-- ==== Sys2Proof/Certificates/Slice0/Obligations.lean ====
section
/-!
DEFINITION. The statements for the provers, family by family. Where a statement says that a state `u` is another one but for named registers
and bytes (`onlyRegs`, `onlyAt`, `eventsOnly`, `framed`, `roleFramed`), that is its frame. The fields `now`, `free` and `out` that the
statements name are the model's own (notes/assumptions/1.md, 5.md, 6.md).
-/
open Sys2Proof Sys2Proof.Machine

/-! ### The queue, reset and the invariant -/

/-- A step performs the command at the front of the queue on the state with the rest of the queue; on an empty queue the block idles (the
model's choice, notes/assumptions/2.md). -/
def Obligations.StepRunsFrontCommand : Prop :=
  (∀ (c : Instr) (rest : List Instr) (s : State), s.pending = c :: rest → step s = exec c { s with pending := rest }) ∧
  (∀ s : State, s.pending = [] → step s = .next s)

/-- Every step from a sound state answers a next state, which is sound: registers and bytes in canonical form and at most one twin ACTIVE
(R338). It takes one command from the queue and adds none, and neither the instant nor the count of free values runs back. The canonical
form, the instant and the count of free values are the model's own (notes/assumptions/1.md, 4.md, 6.md). -/
def Obligations.EveryStepKeepsSoundState : Prop :=
  ∀ s : State, s.sound = true → ∃ u, step s = .next u ∧ u.sound = true ∧ u.pending = s.pending.tail ∧ s.now ≤ u.now ∧ s.free ≤ u.free

/-- The state after reset is sound, holds no ACTIVE twin, and its registers read the reset values of their field tables: identity, the
timing of 60/1 at 600 permille, the watchdog's 1,000 ms, TB3 FREE. -/
def Obligations.ResetStateIsSound : Prop :=
  State.reset.sound = true ∧ State.reset.active = none ∧
  State.reset.reg Reg.DEV_ID = 0x01284201 ∧ (∀ w : Twin, State.reset.reg (Reg.TWIN_ID w) = BitVec.ofNat 32 (0x01284200 + w.code)) ∧
  State.reset.reg Reg.TGEN_LIVE_RATE = 0x0010003C ∧ State.reset.reg Reg.TGEN_LIVE_CDL = 0x258 ∧ State.reset.reg Reg.WDOG_CTL = 0x7D0 ∧
  State.reset.rf (Reg.TB_STAT 3) Fld.TB_STAT_STATE = 6 ∧ State.reset.rf (Reg.TB_STAT 0) Fld.TB_STAT_STATE = 0

/-! ### Resets and start (chapters 1 and 21) -/

/-- R30, R34: a context-reset request with the key waits for the next tick and clears CTX_DROP; one that finds a request waiting merges
with it; a wrong key counts in KEY_ERR. Nothing else changes. -/
def Obligations.ContextResetRequestWaitsOrMerges : Prop :=
  ∀ (s : State) (t : Nat) (src : Requester) (key : Byte), s.tidy = true → s.thAllows src = true → ∃ u, exec (.ctxRst t src key) s = .next u ∧
    (key = 0x5A → s.dev.ctxPend = true → u = s.beginAt t) ∧
    (key = 0x5A → s.dev.ctxPend = false → u.reg Reg.DEV_STAT = withFld (s.reg Reg.DEV_STAT) Fld.DEV_STAT_CTX_DROP 0 ∧
      onlyRegs [Reg.DEV_STAT] { s.beginAt t with dev := { s.dev with ctxPend := true } } u) ∧
    (key ≠ 0x5A → u.reg Reg.DEV_STAT = countUp (s.reg Reg.DEV_STAT) Fld.DEV_STAT_KEY_ERR ∧ onlyRegs [Reg.DEV_STAT] (s.beginAt t) u)

/-- R46, R551: a device reset requested by register is made whether or not a context reset is asked in the same write, and is released 1
µs later: both twins OFF, the part out of reset, no context reset waiting; while the TEST_EN ball is high the part stays in reset (R528; no
command moves that ball, notes/assumptions/47.md); a wrong key counts in KEY_ERR and changes nothing else. That latched and held words are
dropped is the model's choice (notes/assumptions/34.md). -/
def Obligations.DeviceResetByRegister : Prop :=
  ∀ (s : State) (t : Nat) (src : Requester) (key : Byte) (both : Bool), s.tidy = true → s.thAllows src = true →
    ∃ u, exec (.devRst t src key both) s = .next u ∧
    (key = 0x5A → u.role = ⟨.off, .off⟩ ∧ u.dev.inReset = s.dev.testEn ∧ u.dev.ctxPend = false ∧
      (s.dev.testEn = false → u.dev.releasedAt = max s.now t + 1000) ∧
      u.dev.resetHold = true ∧ u.latches = [] ∧ u.holds = [] ∧ u.pending = s.pending) ∧
    (key ≠ 0x5A → u.reg Reg.DEV_STAT = countUp (s.reg Reg.DEV_STAT) Fld.DEV_STAT_KEY_ERR ∧ onlyRegs [Reg.DEV_STAT] (s.beginAt t) u)

/-- POWER_ON_RESET, RESET_N_ASSERT, POWER_ON_RESET_END and RESET_N_RELEASE complete in every state.
R9, R39, R543, Table 1-7: while RESET_N holds the part, every register of domain CTX, TWIN or DEV reads its reset value, registers of
domain POR outside calibration's status keep theirs, boot flash, OTP and the event log keep their bytes, both twins are OFF and the ports
are held; a power-on reset returns every register but the state of the OTP key slots, and keeps flash and OTP alone. R542, R543, R426: a
release of RESET_N that holds the part, and the end of a power-on reset, let the part run from that instant, with both twins still OFF,
unless TEST_EN is high (R528); the power-on reset's end takes the management address from the straps. What a returned byte reads where the
spec gives none is the model's choice (notes/assumptions/4.md). -/
def Obligations.ResetsReturnTheirDomains : Prop :=
  (∀ (s : State) (t : Nat),
     (∃ u, exec (.powerOnReset t) s = .next u ∧ u.role = ⟨.off, .off⟩ ∧ u.dev.inReset = true) ∧
     (∃ u, exec (.resetNAssert t) s = .next u ∧ u.role = ⟨.off, .off⟩ ∧ u.dev.inReset = true ∧ u.dev.resetLowAt = some (max s.now t)) ∧
     (∃ u, exec (.powerOnResetEnd t) s = .next u ∧ u.dev.resetLowAt = none ∧ (s.dev.testEn = false → u.dev.inReset = false)) ∧
     (s.dev.resetLowAt.isSome = true → ∃ u, exec (.resetNRelease t) s = .next u ∧ u.dev.resetLowAt = none ∧
       (s.dev.testEn = false → u.dev.inReset = false)) ∧
     (s.dev.resetLowAt = none → exec (.resetNRelease t) s = .next (s.beginAt t))) ∧
  (∀ (s : State) (t : Nat), s.tidy = true →
     (∃ u, exec (.resetNAssert t) s = .next u ∧ u.role = ⟨.off, .off⟩ ∧ u.dev.inReset = true ∧ u.dev.resetLowAt = some (max s.now t) ∧
       u.holdOn = true ∧ u.pending = s.pending ∧
       (∀ a, domainOf a ≠ some .por → a ≠ Reg.CAL_STAT → u.reg a = resetWord a) ∧
       (∀ a, domainOf a = some .por → a ≠ Reg.CAL_STAT → u.reg a = s.reg a) ∧
       (∀ a, keptByDevice a = true → a ≠ 0xF004 → u.rdB a = s.rdB a) ∧ (∀ a, keptByDevice a = false → u.rdB a = memDefault a)) ∧
     (∃ u, exec (.powerOnReset t) s = .next u ∧ u.role = ⟨.off, .off⟩ ∧ u.dev.inReset = true ∧ u.pending = s.pending ∧
       u.rf Reg.OTP_KEY_STAT Fld.OTP_KEY_STAT_SLOTS = s.rf Reg.OTP_KEY_STAT Fld.OTP_KEY_STAT_SLOTS ∧
       (∀ a, a ≠ Reg.OTP_KEY_STAT → u.reg a = resetWord a) ∧
       (∀ a, keptAlways a = true → u.rdB a = s.rdB a) ∧ (∀ a, keptAlways a = false → u.rdB a = memDefault a))) ∧
  (∀ (s : State) (t : Nat), s.tidy = true → s.role = ⟨.off, .off⟩ → s.dev.testEn = false →
     (s.dev.resetLowAt.isSome = true → ∃ u, exec (.resetNRelease t) s = .next u ∧ u.dev.inReset = false ∧ u.dev.resetLowAt = none ∧
       u.dev.releasedAt = max s.now t ∧ u.role = ⟨.off, .off⟩) ∧
     (∃ u, exec (.powerOnResetEnd t) s = .next u ∧ u.dev.inReset = false ∧ u.dev.releasedAt = max s.now t ∧ u.role = ⟨.off, .off⟩ ∧
       u.rf Reg.MGMT_CFG Fld.MGMT_CFG_ADDR = 0x68 + s.dev.strap % 8))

▶ **Problem to work on**
If a line in the data above holds the string "powerOnResetEnd", copy it.

▶ **Reply to the task**
     (∃ u, exec (.powerOnResetEnd t) s = .next u ∧ u.dev.resetLowAt = none ∧ (s.dev.testEn = false → u.dev.inReset = false)) ∧
     (∃ u, exec (.powerOnResetEnd t) s = .next u ∧ u.dev.inReset = false ∧ u.dev.releasedAt = max s.now t ∧ u.role = ⟨.off, .off⟩ ∧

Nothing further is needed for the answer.